■ Your assignment: Output exactly the first line of the listing and each line after it, through the line that contains "(k.setTrigger l t).phase = k.phase := rfl"; add nothing else.

##############################

@[simp] theorem Book.trigger_setTrigger_of_ne (k : Book) {l m : LaneId} (t : TriggerState) (h : m ≠ l) :
    (k.setTrigger l t).trigger m = k.trigger m := by
  have h' : l.val ≠ m.val := fun e => h (Fin.ext e.symm)
  simp [Book.trigger, Book.setTrigger, h']

@[simp] theorem Book.setTrigger_phase (k : Book) (l : LaneId) (t : TriggerState) :
    (k.setTrigger l t).phase = k.phase := rfl
@[simp] theorem Book.setTrigger_arming (k : Book) (l : LaneId) (t : TriggerState) :
    (k.setTrigger l t).arming = k.arming := rfl
@[simp] theorem Book.setTrigger_draw (k : Book) (l : LaneId) (t : TriggerState) :
    (k.setTrigger l t).draw = k.draw := rfl
@[simp] theorem Book.setTrigger_uncrossAt (k : Book) (l : LaneId) (t : TriggerState) :
    (k.setTrigger l t).uncrossAt = k.uncrossAt := rfl
@[simp] theorem Book.setTrigger_result (k : Book) (l : LaneId) (t : TriggerState) :
    (k.setTrigger l t).result = k.result := rfl

/-! ### setMonitor -/

@[simp] theorem State.setMonitor_timebase (s : State) (r : RefLine) (m : Monitor) :
    (s.setMonitor r m).timebase = s.timebase := by cases r <;> rfl
@[simp] theorem State.setMonitor_discipline (s : State) (r : RefLine) (m : Monitor) :
    (s.setMonitor r m).discipline = s.discipline := by cases r <;> rfl
@[simp] theorem State.setMonitor_uncertainty (s : State) (r : RefLine) (m : Monitor) :
    (s.setMonitor r m).uncertainty = s.uncertainty := by cases r <;> rfl
@[simp] theorem State.setMonitor_clock (s : State) (r : RefLine) (m : Monitor) :
    (s.setMonitor r m).clock = s.clock := by cases r <;> rfl
@[simp] theorem State.setMonitor_stamping (s : State) (r : RefLine) (m : Monitor) :
    (s.setMonitor r m).stamping = s.stamping := by cases r <;> rfl
@[simp] theorem State.setMonitor_lanes (s : State) (r : RefLine) (m : Monitor) :
    (s.setMonitor r m).lanes = s.lanes := by cases r <;> rfl
@[simp] theorem State.setMonitor_matchTable (s : State) (r : RefLine) (m : Monitor) :
    (s.setMonitor r m).matchTable = s.matchTable := by cases r <;> rfl
@[simp] theorem State.setMonitor_classTable (s : State) (r : RefLine) (m : Monitor) :
    (s.setMonitor r m).classTable = s.classTable := by cases r <;> rfl
@[simp] theorem State.setMonitor_books (s : State) (r : RefLine) (m : Monitor) :
    (s.setMonitor r m).books = s.books := by cases r <;> rfl
@[simp] theorem State.setMonitor_bookUnit (s : State) (r : RefLine) (m : Monitor) :
    (s.setMonitor r m).bookUnit = s.bookUnit := by cases r <;> rfl
@[simp] theorem State.setMonitor_journal (s : State) (r : RefLine) (m : Monitor) :
    (s.setMonitor r m).journal = s.journal := by cases r <;> rfl
@[simp] theorem State.setMonitor_evidence (s : State) (r : RefLine) (m : Monitor) :
    (s.setMonitor r m).evidence = s.evidence := by cases r <;> rfl
@[simp] theorem State.setMonitor_pointer (s : State) (r : RefLine) (m : Monitor) :
    (s.setMonitor r m).pointer = s.pointer := by cases r <;> rfl
@[simp] theorem State.setMonitor_pending (s : State) (r : RefLine) (m : Monitor) :
    (s.setMonitor r m).pending = s.pending := by cases r <;> rfl
@[simp] theorem State.setMonitor_freeIndex (s : State) (r : RefLine) (m : Monitor) :
    (s.setMonitor r m).freeIndex = s.freeIndex := by cases r <;> rfl
@[simp] theorem State.lt_setMonitor (s : State) (r : RefLine) (m : Monitor) :
    (s.setMonitor r m).lt = s.lt := by cases r <;> rfl
@[simp] theorem State.lane_setMonitor (s : State) (r : RefLine) (m : Monitor) (l : LaneId) :
    (s.setMonitor r m).lane l = s.lane l := by cases r <;> rfl
@[simp] theorem State.book_setMonitor (s : State) (r : RefLine) (m : Monitor) (b : BookId) :
    (s.setMonitor r m).book b = s.book b := by cases r <;> rfl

##############################

■ Task answer:
@[simp] theorem Book.trigger_setTrigger_of_ne (k : Book) {l m : LaneId} (t : TriggerState) (h : m ≠ l) :
    (k.setTrigger l t).trigger m = k.trigger m := by
  have h' : l.val ≠ m.val := fun e => h (Fin.ext e.symm)
  simp [Book.trigger, Book.setTrigger, h']

@[simp] theorem Book.setTrigger_phase (k : Book) (l : LaneId) (t : TriggerState) :
    (k.setTrigger l t).phase = k.phase := rfl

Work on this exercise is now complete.